[TASK INPUT — start]

/-- O19, BlockOperationsMoveOneWord: states and operands that meet the hypotheses of its clauses. -/
theorem test_blocks :
    (let s : State := (blocks 0); let y : YokeId := 0; let f : FoldId := 0; let rep : Rep := .once; let d : Gpr := 1
     let src : Gpr := 1; let op : BlockOp := .movm; let cmd : Instr := (.movm 0 .once 1 1); let k := s.yoke y
     let c : Core := if rep = .once then k.lead else { k.lead with shadow := none }
     let i : CoreIns := .block op rep d src; let rep0 := rep = .rep → c.ra = true ∨ c.ct.toNat ≤ 1024
     s.Ready y i 2 ∧
     (cmd, op) ∈ ([(.movm y rep d src, .movm), (.fillm y rep d src, .fillm), (.cmpm y rep d src, .cmpm)] : List (Instr
       × BlockOp)) ∧
     s.foldOf y = some f ∧
     rep0 ∧
     c.ct = 0) ∧
    (let s : State := (blocks 1024); let y : YokeId := 0; let f : FoldId := 0; let rep : Rep := .rep; let d : Gpr := 0
     let src : Gpr := 1; let op : BlockOp := .fillm; let cmd : Instr := (.fillm 0 .rep 0 1); let k := s.yoke y
     let c : Core := if rep = .once then k.lead else { k.lead with shadow := none }
     let i : CoreIns := .block op rep d src; let rep0 := rep = .rep → c.ra = true ∨ c.ct.toNat ≤ 1024
     s.Ready y i 2 ∧
     (cmd, op) ∈ ([(.movm y rep d src, .movm), (.fillm y rep d src, .fillm), (.cmpm y rep d src, .cmpm)] : List (Instr
       × BlockOp)) ∧
     s.foldOf y = some f ∧
     rep0 ∧
     c.ct ≠ 0 ∧
     (c.rd src).toNat % 16 ≠ 0 ∧
     s.takes y 0x02 = true) ∧
    (let s : State := (blocks 1024); let y : YokeId := 0; let f : FoldId := 0; let rep : Rep := .rep; let d : Gpr := 1
     let src : Gpr := 0; let op : BlockOp := .fillm; let cmd : Instr := (.fillm 0 .rep 1 0); let k := s.yoke y
     let c : Core := if rep = .once then k.lead else { k.lead with shadow := none }
     let i : CoreIns := .block op rep d src; let rep0 := rep = .rep → c.ra = true ∨ c.ct.toNat ≤ 1024
     s.Ready y i 2 ∧
     (cmd, op) ∈ ([(.movm y rep d src, .movm), (.fillm y rep d src, .fillm), (.cmpm y rep d src, .cmpm)] : List (Instr
       × BlockOp)) ∧
     s.foldOf y = some f ∧
     rep0 ∧
     c.ct ≠ 0 ∧
     (c.rd src).toNat % 16 = 0 ∧
     (c.rd d).toNat % 16 ≠ 0 ∧
     s.takes y 0x02 = true) ∧
    (let s : State := (blocks 1); let y : YokeId := 0; let f : FoldId := 0; let rep : Rep := .repi; let d : Gpr := 0
     let src : Gpr := 3; let p : Nat := 0x0200000020; let q : Nat := 0x0200000010; let op : BlockOp := .cmpm
     let cmd : Instr := (.cmpm 0 .repi 0 3); let k := s.yoke y
     let c : Core := if rep = .once then k.lead else { k.lead with shadow := none }
     let i : CoreIns := .block op rep d src; let rep0 := rep = .rep → c.ra = true ∨ c.ct.toNat ≤ 1024
     let need : Need := if op = .cmpm then Need.read else Need.write
     s.Ready y i 2 ∧
     s.decodeAccess p 16 = (s, .completed) ∧
     s.decodeAccess q 16 = (s, .completed) ∧
     (cmd, op) ∈ ([(.movm y rep d src, .movm), (.fillm y rep d src, .fillm), (.cmpm y rep d src, .cmpm)] : List (Instr
       × BlockOp)) ∧
     s.foldOf y = some f ∧
     rep0 ∧
     c.ct ≠ 0 ∧
     (c.rd src).toNat % 16 = 0 ∧
     (c.rd d).toNat % 16 = 0 ∧
     s.check f (spanOf y) c.ring (c.rd src) 16 Need.read = some (.mem p) ∧
     s.check f (spanOf y) c.ring (c.rd d) 16 need = some (.mem q) ∧
     (c.rd src).toNat / 2 ^ 24 ≠ 0 ∧
     (c.rd d).toNat / 2 ^ 24 ≠ 0 ∧
     s.heldElsewhere y p = false ∧
     s.heldElsewhere y q = false ∧
     k.trapReady = true ∧
     k.whb.filter (fun e => decide (e.phys / 16 = q / 16)) = []) :=
  ⟨⟨ready_of (by decide +kernel), by decide +kernel⟩,
    ⟨ready_of (by decide +kernel), by decide +kernel⟩,
    ⟨ready_of (by decide +kernel), by decide +kernel⟩,
    ⟨ready_of (by decide +kernel), rfl, rfl, by decide +kernel⟩⟩

/-- O20, AtomicsActOnceAtTheBank: states and operands that meet the hypotheses of its clauses. -/
theorem test_atomics :
    (let s : State := calm 3; let y : YokeId := 0; let f : FoldId := 0; let wide : Bool := false
     let ord : Bool := false; let d : Gpr := 15; let new : Gpr := 0; let ad : Addend := (.imm 0)
     let m : MemAddr := (.base 3 2); let p : Nat := 0; let cmd : Instr := (.xchg 0 false false 15 (.base 3 2))
     let extra : Nat := 0; let next : Option Nat := (some 0x80000200); let z : Option Bool := none; let k := s.yoke y
     let c := k.lead; let a := c.ea m
     let size := if wide then 8 else 4
     let old := leValue (memRead s.mem p size)
     let reg (r : Gpr) : Nat := if wide then (c.rd (gpr (r.val + 1))).toNat * 2 ^ 32 + (c.rd r).toNat else (c.rd r).toNat
     let even (r : Gpr) : Prop := wide = true → r.val % 2 = 0
     let addend : Nat := match ad with
      | .reg r => reg r
      | .imm x => if wide then (BitVec.ofInt 64 x.toInt).toNat else x.toNat
     let len := 2 + m.len + extra + wide.toNat + ord.toNat
     s.Calm y ∧
     (cmd = .xchg y wide ord d m ∧ extra = 0 ∧ next = some (reg d) ∧ z = none ∨ cmd = .cas y wide ord d new m ∧ extra
       = 1 ∧ next = (if old = reg d then some (reg new) else none) ∧ z = some (decide (old = reg d)) ∧ even new ∨ cmd
       = .fadd y wide ord d ad m ∧ extra = (match ad with | .reg _ => 1 | .imm _ => 5) ∧ next = some ((old + addend) %
       2 ^ (8 * size)) ∧ z = none ∧ (∀ r, ad = .reg r → even r)) ∧
     even d ∧
     len ≤ 12 ∧
     s.foldOf y = some f ∧
     a.toNat % size ≠ 0) ∧
    (let s : State := calm 3; let y : YokeId := 0; let f : FoldId := 0; let wide : Bool := true
     let ord : Bool := true; let d : Gpr := 0; let new : Gpr := 2; let ad : Addend := (.imm 0)
     let m : MemAddr := (.long 0xF0000000); let p : Nat := 0
     let cmd : Instr := (.cas 0 true true 0 2 (.long 0xF0000000))
     let extra : Nat := 1; let next : Option Nat := none; let z : Option Bool := (some false); let k := s.yoke y
     let c := k.lead; let a := c.ea m
     let size := if wide then 8 else 4
     let old := leValue (memRead s.mem p size)
     let reg (r : Gpr) : Nat := if wide then (c.rd (gpr (r.val + 1))).toNat * 2 ^ 32 + (c.rd r).toNat else (c.rd r).toNat
     let even (r : Gpr) : Prop := wide = true → r.val % 2 = 0
     let addend : Nat := match ad with
      | .reg r => reg r
      | .imm x => if wide then (BitVec.ofInt 64 x.toInt).toNat else x.toNat
     let len := 2 + m.len + extra + wide.toNat + ord.toNat
     s.Calm y ∧
     (cmd = .xchg y wide ord d m ∧ extra = 0 ∧ next = some (reg d) ∧ z = none ∨ cmd = .cas y wide ord d new m ∧ extra
       = 1 ∧ next = (if old = reg d then some (reg new) else none) ∧ z = some (decide (old = reg d)) ∧ even new ∨ cmd
       = .fadd y wide ord d ad m ∧ extra = (match ad with | .reg _ => 1 | .imm _ => 5) ∧ next = some ((old + addend) %
       2 ^ (8 * size)) ∧ z = none ∧ (∀ r, ad = .reg r → even r)) ∧
     even d ∧
     len ≤ 12 ∧
     s.foldOf y = some f ∧
     a.toNat % size = 0 ∧
     (s.check f (spanOf y) c.ring a size Need.both).bind Target.memPhys = none) ∧
    (let s : State := calm 3; let y : YokeId := 0; let f : FoldId := 0; let wide : Bool := true
     let ord : Bool := true; let d : Gpr := 14; let new : Gpr := 0; let ad : Addend := (.reg 4)
     let m : MemAddr := (.base 3 0); let p : Nat := 0x0200000020
     let cmd : Instr := (.fadd 0 true true 14 (.reg 4) (.base 3 0))
     let extra : Nat := 1; let next : Option Nat := (some 0x500000004); let z : Option Bool := none; let k := s.yoke y
     let c := k.lead; let a := c.ea m
     let size := if wide then 8 else 4
     let old := leValue (memRead s.mem p size)
     let reg (r : Gpr) : Nat := if wide then (c.rd (gpr (r.val + 1))).toNat * 2 ^ 32 + (c.rd r).toNat else (c.rd r).toNat
     let even (r : Gpr) : Prop := wide = true → r.val % 2 = 0
     let addend : Nat := match ad with
      | .reg r => reg r
      | .imm x => if wide then (BitVec.ofInt 64 x.toInt).toNat else x.toNat
     let len := 2 + m.len + extra + wide.toNat + ord.toNat
     s.Calm y ∧
     NoErrors s ∧
     (cmd = .xchg y wide ord d m ∧ extra = 0 ∧ next = some (reg d) ∧ z = none ∨ cmd = .cas y wide ord d new m ∧ extra
       = 1 ∧ next = (if old = reg d then some (reg new) else none) ∧ z = some (decide (old = reg d)) ∧ even new ∨ cmd
       = .fadd y wide ord d ad m ∧ extra = (match ad with | .reg _ => 1 | .imm _ => 5) ∧ next = some ((old + addend) %
       2 ^ (8 * size)) ∧ z = none ∧ (∀ r, ad = .reg r → even r)) ∧
     even d ∧
     len ≤ 12 ∧
     s.foldOf y = some f ∧
     a.toNat % size = 0 ∧
     s.check f (spanOf y) c.ring a size Need.both = some (.mem p) ∧
     Memory.wf s.mem = true ∧
     s.wiping p = false ∧
     s.sfm (spanOf y) = 0) :=
  ⟨⟨calm_of (by decide +kernel) rfl, by decide +kernel⟩,
    ⟨calm_of (by decide +kernel) rfl, by decide +kernel⟩,
    ⟨calm_of (by decide +kernel) rfl, ⟨rfl, rfl, rfl⟩, by decide +kernel⟩⟩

[TASK INPUT — finish]

### GOAL OF THE EXERCISE
Search the listing for the string "that". Copy each line where it is found.

### OUTPUT OF THE TASK
/-- O19, BlockOperationsMoveOneWord: states and operands that meet the hypotheses of its clauses. -/
/-- O20, AtomicsActOnceAtTheBank: states and operands that meet the hypotheses of its clauses. -/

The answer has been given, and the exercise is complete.